Published: 02 September 2021 Publication History

Abstract

Recent work has shown that adversarial Windows malware samples—referred to as adversarial EXEmples in this article—can bypass machine learning-based detection relying on static code analysis by perturbing relatively few input bytes. To preserve malicious functionality, previous attacks either add bytes to existing non-functional areas of the file, potentially limiting their effectiveness, or require running computationally demanding validation steps to discard malware variants that do not correctly execute in sandbox environments. In this work, we overcome these limitations by developing a unifying framework that does not only encompass and generalize previous attacks against machine-learning models, but also includes three novel attacks based on practical, functionality-preserving manipulations to the Windows Portable Executable file format.
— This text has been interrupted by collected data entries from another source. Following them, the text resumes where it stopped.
-- ==== Sys2Proof/Machine/Formats.lean ====
section
/-! DEFINITION. The formats of chapter 11: the encodings of section 11.6, the sample frame, the request frame, the
response image, the notice records and the READ_ENTRY record. -/

namespace Sys2Proof.Machine

/-! ## Bytes -/

/-- A 16-bit value, high byte first (R196). -/
def bytes16 (w : Word) : List Byte := [w.extractLsb' 8 8, w.extractLsb' 0 8]

/-- The 16-bit value of two bytes, high byte first (R196). -/
def word16 (hi lo : Byte) : Word := hi ++ lo

/-- The velocity in three bytes, two's complement, high byte first (R196). -/
def bytesVelocity (v : Int) : List Byte :=
  let w := BitVec.ofInt 24 v
  [w.extractLsb' 16 8, w.extractLsb' 8 8, w.extractLsb' 0 8]

/-- A parameter value in two bytes, two's complement, high byte first (R196). -/
def bytesParam (v : Int) : List Byte := bytes16 (BitVec.ofInt 16 v)

/-- A count in one byte. -/
def byteOf (n : Nat) : Byte := BitVec.ofNat 8 n

/-- A flag: 0 = off or clear, 1 = on or set. -/
def flagByte (b : Bool) : Byte := if b then 1 else 0

/-- The 8-bit sum of a sequence of bytes (R185, R192). -/
def sum8 (l : List Byte) : Byte := l.foldl (· + ·) 0

/-- A frame or an image closed by its check byte, which makes the 8-bit sum 00h (R185, R192). -/
def withCheck (l : List Byte) : List Byte := l ++ [0 - sum8 l]

/-! ## Field encodings (section 11.6) -/

/-- P0 to P3 = 00h to 03h. -/
def Port.byte : Port → Byte
  | .p0 => 0
  | .p1 => 1
  | .p2 => 2
  | .p3 => 3

/-- A port, or none = FFh. -/
def portByte : Option Port → Byte
  | some p => p.byte
  | none => 0xFF

/-- TRG0 to TRG3 = 0 to 3. -/
def Line.byte : Line → Byte
  | .trg0 => 0
  | .trg1 => 1
  | .trg2 => 2
  | .trg3 => 3

/-- HALTED 0, ACQUIRE 1, TRACK 2, COAST 3, LOST 4. -/
def LoopState.byte : LoopState → Byte
  | .halted => 0
  | .acquire => 1
  | .track => 2
  | .coast => 3
  | .lost => 4

/-- START 0, HALT 1, RELOCK 2, LOCKED 3, HEALTH_LOST 4, RECOVERED 5, COAST_LIMIT 6, AMBIGUOUS_STEP 7. -/
def LoopCause.byte : LoopCause → Byte
  | .start => 0
  | .halt => 1
  | .relock => 2
  | .locked => 3
  | .healthLost => 4
  | .recovered => 5
  | .coastLimit => 6
  | .ambiguousStep => 7

/-- S0 to S7 = 0 to 7. -/
def stepByte (g : GainStep) : Byte := byteOf g.val

/-- Bit 0 FRONT_END, bit 1 LOW_AMPLITUDE, bit 2 SATURATED, bit 3 STALE. -/
def CauseSet.byte (c : CauseSet) : Byte :=
  (if c.frontEnd then 1 else 0) + (if c.lowAmplitude then 2 else 0) +
    (if c.saturated then 4 else 0) + (if c.stale then 8 else 0)

/-- The state a reported step was made in, by the loop state encoding. -/
def StepState.byte : StepState → Byte
  | .track => 2
  | .coast => 3

/-- FREE 0, ARMED 1, RECOVERING 2, SUSPENDED 3, SPENT 4. -/
def BookingState.byte : BookingState → Byte
  | .armed => 1
  | .recovering => 2
  | .suspended _ => 3
  | .spent => 4

/-- A resume state, by the entry state encoding. -/
def ResumeState.byte : ResumeState → Byte
  | .armed => 1
  | .recovering => 2

/-- FWD 0, REV 1, BOTH 2. -/
def Direction.byte : Direction → Byte
  | .fwd => 0
  | .rev => 1
  | .both => 2

/-- FWD 0, REV 1. -/
def Passage.byte : Passage → Byte
  | .fwd => 0
  | .rev => 1

/-- NOTICE 0, PULSE 1, NOTICE_AND_PULSE 2. -/
def Action.byte : Action → Byte
  | .notice => 0
  | .pulse _ => 1
  | .noticeAndPulse _ => 2

/-- The line a pulsing action names. -/
def Action.line? : Action → Option Line
  | .notice => none
  | .pulse l => some l
  | .noticeAndPulse l => some l

/-- The action sends notices: NOTICE or NOTICE_AND_PULSE. -/
def Action.notifies : Action → Bool
  | .notice => true
  | .pulse _ => false
  | .noticeAndPulse _ => true

/-- ONCE 0, REARM 1. -/
def Mode.byte : Mode → Byte
  | .once => 0
  | .rearm _ _ => 1

/-- 0001h to 00FFh = 1 to 255; FFFFh = UNLIMITED. -/
def Remaining.word : Remaining → Word
  | .finite n => n.zeroExtend 16
  | .unlimited => 0xFFFF

/-- TRACK_ONLY 0, TRACK_OR_COAST 1. -/
def Confidence.byte : Confidence → Byte
  | .trackOnly => 0
  | .trackOrCoast => 1

/-- ACTIVE_HIGH 0, ACTIVE_LOW 1. -/
def Polarity.byte : Polarity → Byte
  | .activeHigh => 0
  | .activeLow => 1

/-- UNOWNED 0, IDLE 1, PULSING 2. -/
def LineState.byte : LineState → Byte
  | .unowned => 0
  | .idle _ => 1
  | .pulsing _ _ => 2

/-- CLOSED 0, OPEN 1, CLOSING 2. -/
def SessionState.byte : SessionState → Byte
  | .closed => 0
  | .opened => 1
  | .closing => 2

/-- RESET 0, LEFT 1, EXPIRED 2, REJOINED 3. -/
def CloseCause.byte : CloseCause → Byte
  | .reset => 0
  | .left => 1
  | .expired => 2
  | .rejoined => 3

/-- Bank 0 or bank 1, by its number. -/
def BankId.byte : BankId → Byte
  | .bank0 => 0
  | .bank1 => 1

/-- The status codes (section 11.4). -/
def Status.byte : Status → Byte
  | .ok => 0x00
  | .accepted => 0x01
  | .leaseQueued => 0x02
  | .empty => 0x10
  | .busy => 0x11
  | .frameError => 0x20
  | .unknownRequest => 0x21
  | .notJoined => 0x22
  | .closing => 0x23
  | .badArgument => 0x30
  | .noLease => 0x31
  | .leaseHeld => 0x32
  | .activationPending => 0x34
  | .badParams => 0x35
  | .wrongState => 0x36
  | .tableFull => 0x37
  | .quotaReached => 0x38
  | .notOwner => 0x39
  | .noEntry => 0x3A
  | .entrySpent => 0x3B
  | .lineHeld => 0x3C
  | .lineNotHeld => 0x3D
  | .lineInUse => 0x3E
  | .queueEmpty => 0x3F

/-- The field ids 00h to 14h (R170). -/
def FieldId.byte : FieldId → Byte
  | .offS => 0x00
  | .offC => 0x01
  | .gainC => 0x02
  | .aLow => 0x03
  | .aHigh => 0x04
  | .persistence => 0x05
  | .staleTimeout => 0x06
  | .coastLimit => 0x07
  | .window => 0x08
  | .tu => 0x09
  | .td => 0x0A
  | .tl => 0x0B
  | .lw => 0x0C
  | .ceiling => 0x0D
  | .floor => 0x0E
  | .vmax => 0x0F
  | .holdOnRecovery => 0x10
  | .quota0 => 0x11
  | .quota1 => 0x12
  | .quota2 => 0x13
  | .quota3 => 0x14

/-! ## The sample frame (section 11.1) -/

/-- Whether a group of bits holds an even number of ones. -/
def evenOnes {n : Nat} (w : BitVec n) : Bool :=
  ((List.range n).foldl (fun odd i => xor odd (w.getLsbD i)) false) == false

/-- The parity A group: bits 31–16 together with bit 1 (R6). -/
def parityAGroup (f : BitVec 32) : BitVec 17 := f.extractLsb' 16 16 ++ f.extractLsb' 1 1

/-- The parity B group: bits 15–2 together with bit 0 (R6). -/
def parityBGroup (f : BitVec 32) : BitVec 15 := f.extractLsb' 2 14 ++ f.extractLsb' 0 1

/-- The fields of a frame: sequence number 31–28, sine 27–16, cosine 15–4, FE_CLIP 3, FE_FAULT 2. -/
def SampleFrame.ofBits (f : BitVec 32) : SampleFrame where
  seq := f.extractLsb' 28 4
  sine := (f.extractLsb' 16 12).toInt
  cosine := (f.extractLsb' 4 12).toInt
  feClip := f.getLsbD 3
  feFault := f.getLsbD 2

/-- The levels a front end clocks for a frame: bit 31 first (R5, section 11.1). -/
def frameLevels (f : BitVec 32) : List Bool := (List.range 32).map f.getMsbD

/-! ## The request frame (sections 10.4 and 11.3) -/

/-- The argument bytes of a code, or none where the code table has no such code (section 11.3). -/
def argBytes (code : Byte) : Option Nat :=
  match code.toNat with
  | 0x01 => some 3
  | 0x02 => some 0
  | 0x03 => some 0
  | 0x04 => some 0
  | 0x05 => some 0
  | 0x10 => some 0
  | 0x11 => some 0
  | 0x12 => some 0
  | 0x13 => some 0
  | 0x18 => some 0
  | 0x19 => some 0
  | 0x1A => some 0
  | 0x1B => some 0
  | 0x1C => some 0
  | 0x20 => some 13
  | 0x21 => some 11
  | 0x22 => some 3
  | 0x23 => some 3
  | 0x24 => some 3
  | 0x25 => some 1
  | 0x26 => some 0
  | 0x30 => some 0
  | 0x38 => some 3
  | 0x39 => some 1
  | 0x3A => some 1
  | 0x3B => some 1
  | 0x40 => some 1
  | 0x41 => some 0
  | 0x42 => some 0
  | 0x48 => some 3
  | 0x49 => some 0
  | 0x4A => some 2
  | 0x4B => some 0
  | _ => none

/-- The request a code names, with the arguments its argument bytes carry, in the order of section 11.3. -/
def ReqBody.ofBytes (code : Byte) (args : List Byte) : Option ReqBody :=
  match code.toNat, args with
  | 0x01, [t1, t0, s] => some (.join (word16 t1 t0) s)
  | 0x02, [] => some .leave
  | 0x03, [] => some .ping
  | 0x04, [] => some .hostStatus
  | 0x05, [] => some .nop
  | 0x10, [] => some .readHealth
  | 0x11, [] => some .ackHealth
  | 0x12, [] => some .readCounters
  | 0x13, [] => some .countersClear
  | 0x18, [] => some .readAngle
  | 0x19, [] => some .readLoop
  | 0x1A, [] => some .start
  | 0x1B, [] => some .halt
  | 0x1C, [] => some .relock
  | 0x20, [a1, a0, d, ac, l, m, d1, d0, r1, r0, c, t1, t0] =>
    some (.book (word16 a1 a0) d ac l m (word16 d1 d0) (word16 r1 r0) c (word16 t1 t0))
  | 0x21, [i, s1, s0, ch, a1, a0, d, t1, t0, r1, r0] =>
    some (.amend i (word16 s1 s0) ch (word16 a1 a0) d (word16 t1 t0) (word16 r1 r0))
  | 0x22, [i, s1, s0] => some (.cancel i (word16 s1 s0))
  | 0x23, [i, s1, s0] => some (.suspend i (word16 s1 s0))
  | 0x24, [i, s1, s0] => some (.resume i (word16 s1 s0))
  | 0x25, [i] => some (.readEntry i)
  | 0x26, [] => some .listOwn
  | 0x30, [] => some .noticePop
  | 0x38, [l, p, w] => some (.lineClaim l p w)
  | 0x39, [l] => some (.lineRelease l)
  | 0x3A, [l] => some (.linePulse l)
  | 0x3B, [l] => some (.lineStatus l)
  | 0x40, [w] => some (.leaseTake w)
  | 0x41, [] => some .leaseDrop
  | 0x42, [] => some .leaseCancel
  | 0x48, [f, v1, v0] => some (.paramWrite f (word16 v1 v0))
  | 0x49, [] => some .paramCopy
  | 0x4A, [s, f] => some (.paramRead s f)
  | 0x4B, [] => some .activate
  | _, _ => none

/-- The code of a request (section 11.3). -/
def ReqBody.code : ReqBody → Byte
  | .join _ _ => 0x01
  | .leave => 0x02
  | .ping => 0x03
  | .hostStatus => 0x04
  | .nop => 0x05
  | .readHealth => 0x10
  | .ackHealth => 0x11
  | .readCounters => 0x12
  | .countersClear => 0x13
  | .readAngle => 0x18
  | .readLoop => 0x19
  | .start => 0x1A
  | .halt => 0x1B
  | .relock => 0x1C
  | .book _ _ _ _ _ _ _ _ _ => 0x20
  | .amend _ _ _ _ _ _ _ => 0x21
  | .cancel _ _ => 0x22
  | .suspend _ _ => 0x23
  | .resume _ _ => 0x24
  | .readEntry _ => 0x25
  | .listOwn => 0x26
  | .noticePop => 0x30
  | .lineClaim _ _ _ => 0x38
  | .lineRelease _ => 0x39
  | .linePulse _ => 0x3A
  | .lineStatus _ => 0x3B
  | .leaseTake _ => 0x40
  | .leaseDrop => 0x41
  | .leaseCancel => 0x42
  | .paramWrite _ _ => 0x48
  | .paramCopy => 0x49
  | .paramRead _ _ => 0x4A
  | .activate => 0x4B

/-- The argument bytes of a request, in the order of section 11.3. -/
def ReqBody.args : ReqBody → List Byte
  | .join t s => bytes16 t ++ [s]
  | .book a d ac l m dist r c t => bytes16 a ++ [d, ac, l, m] ++ bytes16 dist ++ bytes16 r ++ [c] ++ bytes16 t
  | .amend i s ch a d t r => [i] ++ bytes16 s ++ [ch] ++ bytes16 a ++ [d] ++ bytes16 t ++ bytes16 r
  | .cancel i s => [i] ++ bytes16 s
  | .suspend i s => [i] ++ bytes16 s
  | .resume i s => [i] ++ bytes16 s
  | .readEntry i => [i]
  | .lineClaim l p w => [l, p, w]
  | .lineRelease l => [l]
  | .linePulse l => [l]
  | .lineStatus l => [l]
  | .leaseTake w => [w]
  | .paramWrite f v => [f] ++ bytes16 v
  | .paramRead s f => [s, f]
  | .leave | .ping | .hostStatus | .nop | .readHealth | .ackHealth | .readCounters | .countersClear
  | .readAngle | .readLoop | .start | .halt | .relock | .listOwn | .noticePop | .leaseDrop | .leaseCancel
  | .paramCopy | .activate => []

/-- The request frame a controller sends: code, tag, argument bytes, check byte (R185). -/
def ReqBody.frame (tag : Byte) (b : ReqBody) : List Byte := withCheck (b.code :: tag :: b.args)

/-- The levels a controller clocks for a sequence of bytes: each byte's most significant bit first (R182). -/
def byteLevels (l : List Byte) : List Bool := l.flatMap (fun b => (List.range 8).map b.getMsbD)

/-! ## The response image (R192) -/

/-- Status, tag echo, epoch, queue length, payload length, payload, check byte. -/
def Response.image (r : Response) (epoch : BitVec 8) (queueLength : Nat) : List Byte :=
  withCheck ([r.status.byte, r.tag, epoch, byteOf queueLength, byteOf r.payload.length] ++ r.payload)

/-- The EMPTY and BUSY markers have tag echo 00h and no payload (R192). -/
def Response.marker (st : Status) : Response := ⟨st, 0, []⟩

/-- Bit k, counted from 0, of what SDOn shifts out: the image, most significant bit first, then fill bytes of FFh
(R182, R183). -/
def sdoBit (image : List Byte) (k : Nat) : Bool :=
  ((image[k / 8]?).getD 0xFF).getMsbD (k % 8)

/-! ## Notice records (section 11.5) -/

/-- The record of a notice: kind code, sequence number, fields. -/
def QueuedNotice.record (q : QueuedNotice) : List Byte :=
  match q.notice with
  | .fired f =>
    [0x01, q.seq, byteOf f.index.val] ++ bytes16 f.serial ++ bytes16 f.tag ++ [f.count] ++ bytes16 f.angle ++
      [f.passage.byte] ++ bytes16 f.stamp ++ [f.state.byte, flagByte f.final]
  | .loop old new cause stamp => [0x02, q.seq, old.byte, new.byte, cause.byte] ++ bytes16 stamp
  | .health active changed stamp => [0x03, q.seq, active.byte, changed.byte] ++ bytes16 stamp
  | .overspeed v stamp => [0x04, q.seq] ++ bytesVelocity v ++ bytes16 stamp
  | .activated bank stamp => [0x05, q.seq, bank.byte] ++ bytes16 stamp
  | .leaseGranted => [0x06, q.seq]
  | .summary loop step active held bank stamp =>
    [0x07, q.seq, loop.byte, stepByte step, active.byte, flagByte held, bank.byte] ++ bytes16 stamp

/-! ## The READ_ENTRY record and the LIST_OWN map (section 11.3, R196) -/

/-- The re-arm distance and remaining of a mode, with the fillers of R196 for ONCE. -/
def Mode.words : Mode → List Byte
  | .once => bytes16 0 ++ bytes16 0
  | .rearm d r => bytes16 d ++ bytes16 r.word

/-- The resume state, or its filler FFh (R196). -/
def BookingState.resumeByte : BookingState → Byte
  | .suspended r => r.byte
  | .armed | .recovering | .spent => 0xFF

/-- The record READ_ENTRY returns: the state byte alone for FREE, 24 bytes otherwise. -/
def entryRecord : Entry → List Byte
  | none => [0]
  | some b =>
    [b.state.byte, b.owner.byte] ++ bytes16 b.serial ++ bytes16 b.tag ++ bytes16 b.angle ++
      [b.direction.byte, b.action.byte, (b.action.line?.map Line.byte).getD 0xFF, b.mode.byte] ++
      b.mode.words ++ [b.confidence.byte, b.state.resumeByte] ++ bytes16 b.firedTotal ++
      bytes16 ((b.lastFire.map LastFire.angle).getD 0) ++ bytes16 ((b.lastFire.map LastFire.stamp).getD 0)

/-- The 64-place map as one 64-bit value in which bit i stands for entry i. -/
def ownMap (owned : List Bool) : BitVec 64 :=
  BitVec.ofNat 64 ((owned.zipIdx).foldl (fun m x => if x.1 then m + 2 ^ x.2 else m) 0)

/-- A 64-bit value, high byte first (R196). -/
def bytes64 (w : BitVec 64) : List Byte :=
  [w.extractLsb' 56 8, w.extractLsb' 48 8, w.extractLsb' 40 8, w.extractLsb' 32 8,
    w.extractLsb' 24 8, w.extractLsb' 16 8, w.extractLsb' 8 8, w.extractLsb' 0 8]

end Sys2Proof.Machine
end

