/-- A frame message with usable true, by the state it finds (R42, R44): records only in HALTED; from COAST and LOST the loop
first recovers, into TRACK where COAST finds hold-on-recovery on and into ACQUIRE otherwise, with its reports, and
the frame is then taken as a step of the state entered, whose arithmetic LoopStepArithmetic gives. -/
def Obligations.UsableFrameRecovers : Prop :=
  ∀ (s : State) (k : BitVec 4) (sine cosine : Int) (stamp : Word) (rest : List SiTlMsg),
    FrameNext s k sine cosine true stamp rest →
    let b := s.bank
    let l := s.tl.loop
    let fresh := { l with nPlus := 0, nMinus := 0, position := 0, lockRun := 0 }
    let recovered := fun (new : LoopState) (e : GainStep) => ({ s with tl := { s.tl with
      loop := { fresh with state := new }
      toNu := s.tl.toNu ++ [.loop l.state new .recovered stamp e]
      toCu := s.tl.toCu ++ [.state new] } } : State)
    (l.state = .halted → exec .frameMessage s = .next { s with
      si := { s.si with toTl := rest }, tl := { s.tl with loop := { l with usable := true, stamp := stamp } } }) ∧
    (l.state = .coast → b.holdOnRecovery = false →
      exec .frameMessage s = exec .frameMessage (recovered .acquire b.ceiling)) ∧
    (l.state = .coast → b.holdOnRecovery = true →
      exec .frameMessage s = exec .frameMessage (recovered .track (limited b l.stored))) ∧
    (l.state = .lost → exec .frameMessage s = exec .frameMessage (recovered .acquire b.ceiling))

/-- A stale message (R45): ACQUIRE, TRACK and COAST fall to LOST with cause HEALTH_LOST, no step and the angle frozen; in
HALTED and LOST there is no transition; in each case the recorded health becomes not usable. -/
def Obligations.StaleMessage : Prop :=
  ∀ (s : State) (rest : List SiTlMsg), s.phase = .running → s.si.toTl = .stale :: rest →
    let l := s.tl.loop
    (l.state = .halted ∨ l.state = .lost → exec .staleMessage s = .next { s with
      si := { s.si with toTl := rest }, tl := { s.tl with loop := { l with usable := false } } }) ∧
    (l.state = .acquire ∨ l.state = .track ∨ l.state = .coast → exec .staleMessage s = .next { s with
      si := { s.si with toTl := rest }
      tl := { s.tl with
        loop := { l with state := .lost, velocity := 0, usable := false }
        toNu := s.tl.toNu ++ [.loop l.state .lost .healthLost l.stamp (limited s.bank l.stored)]
        toCu := s.tl.toCu ++ [.state .lost, .boundary] } })

/-- START, HALT and RELOCK as TL takes them from CU (R46 to R52), with their reports and their responses: START is judged
by the recorded health in HALTED and refused elsewhere; HALT is taken in every state and changes nothing in HALTED;
RELOCK is taken in TRACK and COAST and refused elsewhere. A refusal is WRONG_STATE with the present state. -/
def Obligations.StartHaltAndRelock : Prop :=
  ∀ (s : State) (p : Port) (tag : Byte) (rest : List Request), s.phase = .running →
    let l := s.tl.loop
    let low := limited s.bank l.stored
    let fresh := { l with nPlus := 0, nMinus := 0, position := 0, lockRun := 0 }
    let out := fun (t : TrackingLoop) (st : Status) (payload : List Byte) => ({ s with
      cu := { s.cu with toTl := rest }
      tl := { t with toHp := s.tl.toHp.push p ⟨st, tag, payload⟩ } } : State)
    let moved := fun (r : LoopRecord) (cause : LoopCause) (e : GainStep) (more : List TlCuMsg) => { s.tl with
      loop := r, toNu := s.tl.toNu ++ [.loop l.state r.state cause l.stamp e]
      toCu := s.tl.toCu ++ [.state r.state] ++ more }
    (s.cu.toTl = ⟨p, tag, .start⟩ :: rest →
      (l.state = .halted → l.usable = true → exec .start s = .next (out
        (moved { fresh with state := .acquire, velocity := 0 } .start s.bank.ceiling []) .ok [1])) ∧
      (l.state = .halted → l.usable = false → exec .start s = .next (out
        (moved { l with state := .lost, velocity := 0 } .start low [.boundary]) .ok [4])) ∧
      (l.state ≠ .halted → exec .start s = .next (out s.tl .wrongState [l.state.byte]))) ∧
    (s.cu.toTl = ⟨p, tag, .halt⟩ :: rest →
      (l.state = .halted → exec .halt s = .next (out s.tl .ok [])) ∧
      (l.state ≠ .halted → exec .halt s = .next (out
        (moved { l with state := .halted } .halt low [.boundary]) .ok []))) ∧
    (s.cu.toTl = ⟨p, tag, .relock⟩ :: rest →
      (l.state = .track ∨ l.state = .coast → exec .relock s = .next (out
        (moved { fresh with state := .acquire } .relock s.bank.ceiling []) .ok [])) ∧
      (l.state ≠ .track → l.state ≠ .coast → exec .relock s = .next (out s.tl .wrongState [l.state.byte])))

/-- READ_ANGLE and READ_LOOP (R53, R54, payloads by section 11.3) are taken in every state of the loop and change nothing;
TL answers OK from its record as it stands. -/
def Obligations.LoopReads : Prop :=
  ∀ (s : State) (p : Port) (tag : Byte) (rest : List Request), s.phase = .running →
    let l := s.tl.loop
    let e := effective s.bank l
    (s.su.toTl = ⟨p, tag, .readAngle⟩ :: rest → exec .readAngle s = .next { s with
      su := { s.su with toTl := rest }
      tl := { s.tl with toHp := s.tl.toHp.push p ⟨.ok, tag,
        bytes16 (l.acc.extractLsb' 8 16) ++ bytesVelocity l.velocity ++
          [l.state.byte, byteOf e.val, flagByte l.usable] ++ bytes16 l.stamp⟩ } }) ∧
    (s.su.toTl = ⟨p, tag, .readLoop⟩ :: rest → exec .readLoop s = .next { s with
      su := { s.su with toTl := rest }
      tl := { s.tl with toHp := s.tl.toHp.push p ⟨.ok, tag,
        [l.state.byte, byteOf l.stored.val, byteOf e.val, byteOf l.nPlus, byteOf l.nMinus, byteOf l.position,
          byteOf l.lockRun, l.coastCount, flagByte l.clamp]⟩ } })

/-! ## Trigger Table -/

namespace Sys2Proof.Claims

/-- The next message on SU → TT is this request, and the device runs. -/
def TableRequest (s : State) (p : Port) (tag : Byte) (body : ReqBody) (rest : List SuTtMsg) : Prop :=
  s.phase = .running ∧ s.su.toTt = .request ⟨p, tag, body⟩ :: rest

/-- The next state in which TT has taken its request, stands as `t`, and has sent port p one response. Nothing else of the
device has changed. -/
def tableAnswers (s : State) (rest : List SuTtMsg) (t : TriggerTable) (p : Port) (tag : Byte) (st : Status)
    (payload : List Byte) : State :=
  { s with su := { s.su with toTt := rest }, tt := { t with toHp := t.toHp.push p ⟨st, tag, payload⟩ } }

/-- The number of entries of a port that are not FREE (R77). -/
def heldCount (t : TriggerTable) (p : Port) : Nat :=
  ((List.finRange 64).filter (fun i => t.entries[i].map Booking.owner == some p)).length

/-- A remaining argument in range: 1 to 255, or UNLIMITED (R75, R197). -/
def remainingOk (w : Word) : Bool := (decide (1 ≤ w.toNat) && decide (w.toNat ≤ 255)) || w == 0xFFFF

/-- The numbers of the arguments of a BOOK that are out of range, in argument order (R75). -/
def bookFaults (dir act line mode : Byte) (dist rem : Word) (conf : Byte) : List Nat :=
  (if 3 ≤ dir.toNat then [2] else []) ++ (if 3 ≤ act.toNat then [3] else []) ++
    (if (act = 1 ∨ act = 2) ∧ 4 ≤ line.toNat then [4] else []) ++ (if 2 ≤ mode.toNat then [5] else []) ++
    (if mode = 1 ∧ (dist.toNat = 0 ∨ 16384 < dist.toNat) then [6] else []) ++
    (if mode = 1 ∧ remainingOk rem = false then [7] else []) ++ (if 2 ≤ conf.toNat then [8] else [])

/-- The first check of AMEND passes: no bit above bit 3, a named direction and a named remaining in range (R80). -/
def amendOk (changes dir : Byte) (rem : Word) : Prop :=
  changes.toNat < 16 ∧ (changes.getLsbD 1 = true → dir.toNat < 3) ∧
    (changes.getLsbD 3 = true → remainingOk rem = true)

/-- A command and its request that name one booking by index and serial, past their own argument checks (R74). -/
def NamesBooking (c : Instr) (body : ReqBody) (index : Byte) (serial : Word) : Prop :=
  (c = .cancel ∧ body = .cancel index serial) ∨ (c = .suspend ∧ body = .suspend index serial) ∨
    (c = .resume ∧ body = .resume index serial) ∨
    (c = .amend ∧ ∃ ch angle dir tag rem, body = .amend index serial ch angle dir tag rem ∧ amendOk ch dir rem)

/-- The path length L of a report and the path distance of an angle x (R96). -/
def pathLength (r : StepReport) : Nat :=
  if r.sign = .pos then (r.newAngle - r.oldAngle).toNat else (r.oldAngle - r.newAngle).toNat

def pathDistance (r : StepReport) (x : Word) : Nat :=
  if r.sign = .pos then (x - r.oldAngle).toNat else (r.oldAngle - x).toNat

/-- A booking fires on a report (R95 to R100). -/
def Fires (r : StepReport) (b : Booking) : Prop :=
  r.ambiguous = false ∧ b.state = .armed ∧
    (r.sign ≠ .zero ∧ 1 ≤ pathDistance r b.angle ∧ pathDistance r b.angle ≤ pathLength r) ∧
    (b.direction = .both ∨ (b.direction = .fwd ∧ r.sign = .pos) ∨ (b.direction = .rev ∧ r.sign = .neg)) ∧
    (r.state = .track ∨ b.confidence = .trackOrCoast)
These attacks, named Full DOS, Extend, and Shift, inject the adversarial payload by respectively manipulating the DOS header, extending it, and shifting the content of the first section. Our experimental results show that these attacks outperform existing ones in both white-box and black-box scenarios, achieving a better tradeoff in terms of evasion rate and size of the injected payload, while also enabling evasion of models that have been shown to be robust to previous attacks. To facilitate reproducibility of our findings, we open source our framework and all the corresponding attack implementations as part of the secml-malware Python library. We conclude this work by discussing the limitations of current machine learning-based malware detectors, along with potential mitigation strategies based on embedding domain knowledge coming from subject-matter experts directly into the learning process.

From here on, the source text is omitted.